----- Data shown -----

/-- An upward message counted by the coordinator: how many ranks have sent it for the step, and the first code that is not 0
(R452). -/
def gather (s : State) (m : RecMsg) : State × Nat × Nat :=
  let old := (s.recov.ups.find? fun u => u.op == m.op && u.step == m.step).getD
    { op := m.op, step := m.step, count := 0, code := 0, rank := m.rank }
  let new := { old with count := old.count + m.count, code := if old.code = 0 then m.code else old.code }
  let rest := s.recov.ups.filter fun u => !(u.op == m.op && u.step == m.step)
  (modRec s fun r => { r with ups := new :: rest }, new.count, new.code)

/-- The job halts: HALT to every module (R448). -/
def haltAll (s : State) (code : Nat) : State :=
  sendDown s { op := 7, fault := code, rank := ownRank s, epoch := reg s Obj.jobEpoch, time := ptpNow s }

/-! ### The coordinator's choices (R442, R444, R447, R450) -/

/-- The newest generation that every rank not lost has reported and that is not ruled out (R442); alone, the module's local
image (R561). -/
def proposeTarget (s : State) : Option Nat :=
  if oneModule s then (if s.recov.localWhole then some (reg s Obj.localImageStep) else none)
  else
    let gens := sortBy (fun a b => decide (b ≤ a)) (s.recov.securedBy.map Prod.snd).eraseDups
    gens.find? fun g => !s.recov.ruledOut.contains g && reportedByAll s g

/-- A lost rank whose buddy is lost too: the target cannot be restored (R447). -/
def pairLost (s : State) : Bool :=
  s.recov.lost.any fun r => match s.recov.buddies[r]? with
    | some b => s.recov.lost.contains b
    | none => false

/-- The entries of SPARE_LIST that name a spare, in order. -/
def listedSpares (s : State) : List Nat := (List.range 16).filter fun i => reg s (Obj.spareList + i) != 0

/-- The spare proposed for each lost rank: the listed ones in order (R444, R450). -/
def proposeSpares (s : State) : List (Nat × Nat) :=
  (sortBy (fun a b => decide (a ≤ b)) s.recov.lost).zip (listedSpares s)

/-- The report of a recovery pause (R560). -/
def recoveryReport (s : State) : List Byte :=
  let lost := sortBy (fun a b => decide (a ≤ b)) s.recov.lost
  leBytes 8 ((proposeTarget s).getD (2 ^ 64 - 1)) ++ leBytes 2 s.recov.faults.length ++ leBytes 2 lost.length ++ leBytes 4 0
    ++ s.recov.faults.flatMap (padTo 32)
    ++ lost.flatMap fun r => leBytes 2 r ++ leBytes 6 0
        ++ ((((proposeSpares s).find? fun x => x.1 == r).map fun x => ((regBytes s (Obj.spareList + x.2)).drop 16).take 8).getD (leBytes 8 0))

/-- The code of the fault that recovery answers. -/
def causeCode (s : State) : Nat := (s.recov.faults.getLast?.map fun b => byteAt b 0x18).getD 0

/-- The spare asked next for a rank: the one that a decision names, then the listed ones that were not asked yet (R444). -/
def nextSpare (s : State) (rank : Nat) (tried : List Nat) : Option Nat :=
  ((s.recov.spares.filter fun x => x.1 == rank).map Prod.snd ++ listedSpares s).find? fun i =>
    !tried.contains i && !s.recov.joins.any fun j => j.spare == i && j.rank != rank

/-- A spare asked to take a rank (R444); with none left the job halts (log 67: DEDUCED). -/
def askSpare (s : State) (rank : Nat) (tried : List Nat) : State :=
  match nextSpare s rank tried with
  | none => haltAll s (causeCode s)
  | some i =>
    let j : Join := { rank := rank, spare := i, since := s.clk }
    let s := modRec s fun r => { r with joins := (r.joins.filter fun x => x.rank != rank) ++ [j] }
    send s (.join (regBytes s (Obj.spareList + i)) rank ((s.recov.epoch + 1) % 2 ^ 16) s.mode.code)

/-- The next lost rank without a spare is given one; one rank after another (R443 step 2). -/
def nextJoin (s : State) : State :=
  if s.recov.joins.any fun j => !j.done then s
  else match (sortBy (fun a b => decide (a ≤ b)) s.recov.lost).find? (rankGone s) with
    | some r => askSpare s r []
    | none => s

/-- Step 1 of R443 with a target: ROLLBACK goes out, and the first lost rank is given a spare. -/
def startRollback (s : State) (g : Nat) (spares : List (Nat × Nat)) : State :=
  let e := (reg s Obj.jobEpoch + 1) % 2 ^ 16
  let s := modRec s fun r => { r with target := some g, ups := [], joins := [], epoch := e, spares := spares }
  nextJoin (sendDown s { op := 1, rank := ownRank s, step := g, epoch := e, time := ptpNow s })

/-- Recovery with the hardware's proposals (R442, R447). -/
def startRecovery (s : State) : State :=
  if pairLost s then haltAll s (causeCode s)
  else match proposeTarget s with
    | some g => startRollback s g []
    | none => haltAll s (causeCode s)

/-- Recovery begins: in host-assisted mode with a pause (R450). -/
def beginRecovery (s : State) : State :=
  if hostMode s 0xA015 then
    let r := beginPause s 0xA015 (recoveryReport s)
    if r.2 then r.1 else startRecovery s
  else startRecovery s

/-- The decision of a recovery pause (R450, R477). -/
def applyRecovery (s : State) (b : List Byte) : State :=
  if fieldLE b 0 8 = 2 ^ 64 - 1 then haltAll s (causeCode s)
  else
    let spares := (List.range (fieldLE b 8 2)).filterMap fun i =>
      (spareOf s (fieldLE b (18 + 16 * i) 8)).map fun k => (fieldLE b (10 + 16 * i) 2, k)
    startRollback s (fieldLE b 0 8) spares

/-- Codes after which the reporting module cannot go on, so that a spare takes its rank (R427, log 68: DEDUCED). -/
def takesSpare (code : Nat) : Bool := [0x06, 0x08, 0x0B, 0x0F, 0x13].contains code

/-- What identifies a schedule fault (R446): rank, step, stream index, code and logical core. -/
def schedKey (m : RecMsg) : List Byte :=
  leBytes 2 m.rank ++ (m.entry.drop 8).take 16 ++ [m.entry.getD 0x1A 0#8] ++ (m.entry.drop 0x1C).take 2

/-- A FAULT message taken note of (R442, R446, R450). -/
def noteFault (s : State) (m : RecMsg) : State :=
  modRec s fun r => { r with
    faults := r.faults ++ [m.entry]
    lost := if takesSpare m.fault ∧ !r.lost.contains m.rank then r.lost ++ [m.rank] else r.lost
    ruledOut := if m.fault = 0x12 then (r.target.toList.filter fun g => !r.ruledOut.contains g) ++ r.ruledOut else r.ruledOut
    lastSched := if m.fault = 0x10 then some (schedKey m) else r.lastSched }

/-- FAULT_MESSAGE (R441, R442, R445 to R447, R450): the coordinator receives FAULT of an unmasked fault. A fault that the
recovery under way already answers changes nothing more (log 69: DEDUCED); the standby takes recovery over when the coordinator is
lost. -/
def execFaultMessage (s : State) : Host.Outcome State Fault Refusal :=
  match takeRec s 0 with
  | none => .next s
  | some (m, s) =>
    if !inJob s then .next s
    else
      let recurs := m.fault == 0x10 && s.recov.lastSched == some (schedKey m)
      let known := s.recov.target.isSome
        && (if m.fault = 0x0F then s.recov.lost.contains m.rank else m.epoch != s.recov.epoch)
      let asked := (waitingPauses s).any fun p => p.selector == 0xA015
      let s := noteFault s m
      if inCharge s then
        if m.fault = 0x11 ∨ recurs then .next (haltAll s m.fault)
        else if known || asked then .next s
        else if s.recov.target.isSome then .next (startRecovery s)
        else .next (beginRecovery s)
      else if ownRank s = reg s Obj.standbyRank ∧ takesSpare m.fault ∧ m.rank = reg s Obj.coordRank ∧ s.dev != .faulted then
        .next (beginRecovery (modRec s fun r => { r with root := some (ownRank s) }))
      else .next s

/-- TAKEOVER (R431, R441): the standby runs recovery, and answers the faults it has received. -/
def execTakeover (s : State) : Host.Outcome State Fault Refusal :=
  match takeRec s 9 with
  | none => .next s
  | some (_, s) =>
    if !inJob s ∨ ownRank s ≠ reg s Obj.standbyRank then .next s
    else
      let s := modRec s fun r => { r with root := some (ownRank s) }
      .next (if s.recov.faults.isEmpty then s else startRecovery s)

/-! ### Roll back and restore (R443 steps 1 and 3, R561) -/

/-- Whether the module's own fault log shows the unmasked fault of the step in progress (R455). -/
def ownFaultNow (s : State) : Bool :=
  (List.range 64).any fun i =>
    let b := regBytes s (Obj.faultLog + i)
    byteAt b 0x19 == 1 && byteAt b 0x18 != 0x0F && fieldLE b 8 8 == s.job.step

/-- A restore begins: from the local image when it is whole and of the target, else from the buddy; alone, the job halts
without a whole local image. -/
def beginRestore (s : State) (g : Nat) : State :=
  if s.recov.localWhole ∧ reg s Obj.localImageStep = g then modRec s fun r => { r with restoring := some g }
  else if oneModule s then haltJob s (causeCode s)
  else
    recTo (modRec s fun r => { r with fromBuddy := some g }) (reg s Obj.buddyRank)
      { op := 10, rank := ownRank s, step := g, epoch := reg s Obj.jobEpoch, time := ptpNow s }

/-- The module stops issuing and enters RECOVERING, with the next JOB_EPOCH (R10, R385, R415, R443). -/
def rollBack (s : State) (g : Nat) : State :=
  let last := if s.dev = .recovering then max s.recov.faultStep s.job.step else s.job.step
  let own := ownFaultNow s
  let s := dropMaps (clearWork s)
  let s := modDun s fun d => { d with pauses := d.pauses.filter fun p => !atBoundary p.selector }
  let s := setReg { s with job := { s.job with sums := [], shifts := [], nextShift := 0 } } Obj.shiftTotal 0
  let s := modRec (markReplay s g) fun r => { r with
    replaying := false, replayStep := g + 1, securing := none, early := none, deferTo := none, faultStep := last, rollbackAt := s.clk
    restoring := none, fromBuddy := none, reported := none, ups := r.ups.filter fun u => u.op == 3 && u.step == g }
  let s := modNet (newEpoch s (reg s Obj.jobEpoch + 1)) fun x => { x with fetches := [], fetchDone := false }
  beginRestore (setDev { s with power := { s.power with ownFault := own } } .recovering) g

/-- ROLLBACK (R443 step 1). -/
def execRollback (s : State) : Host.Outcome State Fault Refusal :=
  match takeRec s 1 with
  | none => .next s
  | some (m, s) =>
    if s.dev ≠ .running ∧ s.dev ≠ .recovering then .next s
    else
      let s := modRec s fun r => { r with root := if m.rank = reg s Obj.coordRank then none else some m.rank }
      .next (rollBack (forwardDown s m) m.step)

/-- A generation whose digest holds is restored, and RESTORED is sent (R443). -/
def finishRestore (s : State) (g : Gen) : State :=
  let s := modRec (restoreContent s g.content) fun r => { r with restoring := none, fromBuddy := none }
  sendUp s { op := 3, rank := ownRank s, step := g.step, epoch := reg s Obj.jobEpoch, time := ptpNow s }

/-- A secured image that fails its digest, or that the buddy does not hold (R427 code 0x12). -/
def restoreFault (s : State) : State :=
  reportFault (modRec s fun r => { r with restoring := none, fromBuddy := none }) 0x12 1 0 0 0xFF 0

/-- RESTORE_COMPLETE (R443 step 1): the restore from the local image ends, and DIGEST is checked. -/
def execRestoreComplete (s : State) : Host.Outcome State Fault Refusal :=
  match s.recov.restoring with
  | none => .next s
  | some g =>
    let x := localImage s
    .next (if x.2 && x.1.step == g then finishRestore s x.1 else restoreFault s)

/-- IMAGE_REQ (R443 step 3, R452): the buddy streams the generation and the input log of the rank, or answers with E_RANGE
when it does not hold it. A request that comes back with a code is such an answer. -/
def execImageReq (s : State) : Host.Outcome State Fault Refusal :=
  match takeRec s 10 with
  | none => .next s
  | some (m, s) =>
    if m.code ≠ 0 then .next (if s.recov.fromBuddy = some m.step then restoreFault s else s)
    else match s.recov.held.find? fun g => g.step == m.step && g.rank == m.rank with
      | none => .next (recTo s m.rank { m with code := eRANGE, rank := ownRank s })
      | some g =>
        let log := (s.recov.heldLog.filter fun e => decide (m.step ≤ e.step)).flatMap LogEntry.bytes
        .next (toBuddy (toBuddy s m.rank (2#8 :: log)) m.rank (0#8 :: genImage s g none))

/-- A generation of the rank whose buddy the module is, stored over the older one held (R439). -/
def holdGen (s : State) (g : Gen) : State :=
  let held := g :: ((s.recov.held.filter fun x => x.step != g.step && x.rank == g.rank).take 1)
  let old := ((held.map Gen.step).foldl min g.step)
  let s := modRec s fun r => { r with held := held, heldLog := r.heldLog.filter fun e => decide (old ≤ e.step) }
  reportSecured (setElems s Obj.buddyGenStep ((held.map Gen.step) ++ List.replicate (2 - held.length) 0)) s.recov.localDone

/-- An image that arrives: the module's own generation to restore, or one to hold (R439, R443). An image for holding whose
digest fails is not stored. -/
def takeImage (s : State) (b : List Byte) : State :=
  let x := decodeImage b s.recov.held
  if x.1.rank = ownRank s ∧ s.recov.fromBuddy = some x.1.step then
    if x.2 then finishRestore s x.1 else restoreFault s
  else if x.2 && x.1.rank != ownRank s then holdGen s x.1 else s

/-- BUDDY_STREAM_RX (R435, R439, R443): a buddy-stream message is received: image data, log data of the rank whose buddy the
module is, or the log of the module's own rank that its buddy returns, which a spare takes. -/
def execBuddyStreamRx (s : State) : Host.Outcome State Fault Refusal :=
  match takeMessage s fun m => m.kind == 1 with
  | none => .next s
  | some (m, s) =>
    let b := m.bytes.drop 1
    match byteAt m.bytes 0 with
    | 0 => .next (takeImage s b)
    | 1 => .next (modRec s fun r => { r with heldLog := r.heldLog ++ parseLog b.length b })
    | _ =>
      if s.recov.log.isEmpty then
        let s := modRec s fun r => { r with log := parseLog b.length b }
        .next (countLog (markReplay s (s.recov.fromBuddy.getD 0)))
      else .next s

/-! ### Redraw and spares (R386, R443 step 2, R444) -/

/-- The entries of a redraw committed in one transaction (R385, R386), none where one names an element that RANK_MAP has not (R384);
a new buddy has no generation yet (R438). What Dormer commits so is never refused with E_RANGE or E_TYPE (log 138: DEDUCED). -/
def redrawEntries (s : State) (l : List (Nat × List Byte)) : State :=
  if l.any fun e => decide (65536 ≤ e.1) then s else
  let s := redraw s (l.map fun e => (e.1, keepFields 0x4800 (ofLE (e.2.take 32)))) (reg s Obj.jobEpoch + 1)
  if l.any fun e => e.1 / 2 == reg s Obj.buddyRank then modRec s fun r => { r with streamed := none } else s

-----

▸ **Instructions to follow**
From the line with "else if x.2" through the final line of the records, return each line exactly. Leave out the rest.

▸ **Solution to the problem**
  else if x.2 && x.1.rank != ownRank s then holdGen s x.1 else s

/-- BUDDY_STREAM_RX (R435, R439, R443): a buddy-stream message is received: image data, log data of the rank whose buddy the
module is, or the log of the module's own rank that its buddy returns, which a spare takes. -/
def execBuddyStreamRx (s : State) : Host.Outcome State Fault Refusal :=
  match takeMessage s fun m => m.kind == 1 with
  | none => .next s
  | some (m, s) =>
    let b := m.bytes.drop 1
    match byteAt m.bytes 0 with
    | 0 => .next (takeImage s b)
    | 1 => .next (modRec s fun r => { r with heldLog := r.heldLog ++ parseLog b.length b })
    | _ =>
      if s.recov.log.isEmpty then
        let s := modRec s fun r => { r with log := parseLog b.length b }
        .next (countLog (markReplay s (s.recov.fromBuddy.getD 0)))
      else .next s

/-! ### Redraw and spares (R386, R443 step 2, R444) -/

/-- The entries of a redraw committed in one transaction (R385, R386), none where one names an element that RANK_MAP has not (R384);
a new buddy has no generation yet (R438). What Dormer commits so is never refused with E_RANGE or E_TYPE (log 138: DEDUCED). -/
def redrawEntries (s : State) (l : List (Nat × List Byte)) : State :=
  if l.any fun e => decide (65536 ≤ e.1) then s else
  let s := redraw s (l.map fun e => (e.1, keepFields 0x4800 (ofLE (e.2.take 32)))) (reg s Obj.jobEpoch + 1)
  if l.any fun e => e.1 / 2 == reg s Obj.buddyRank then modRec s fun r => { r with streamed := none } else s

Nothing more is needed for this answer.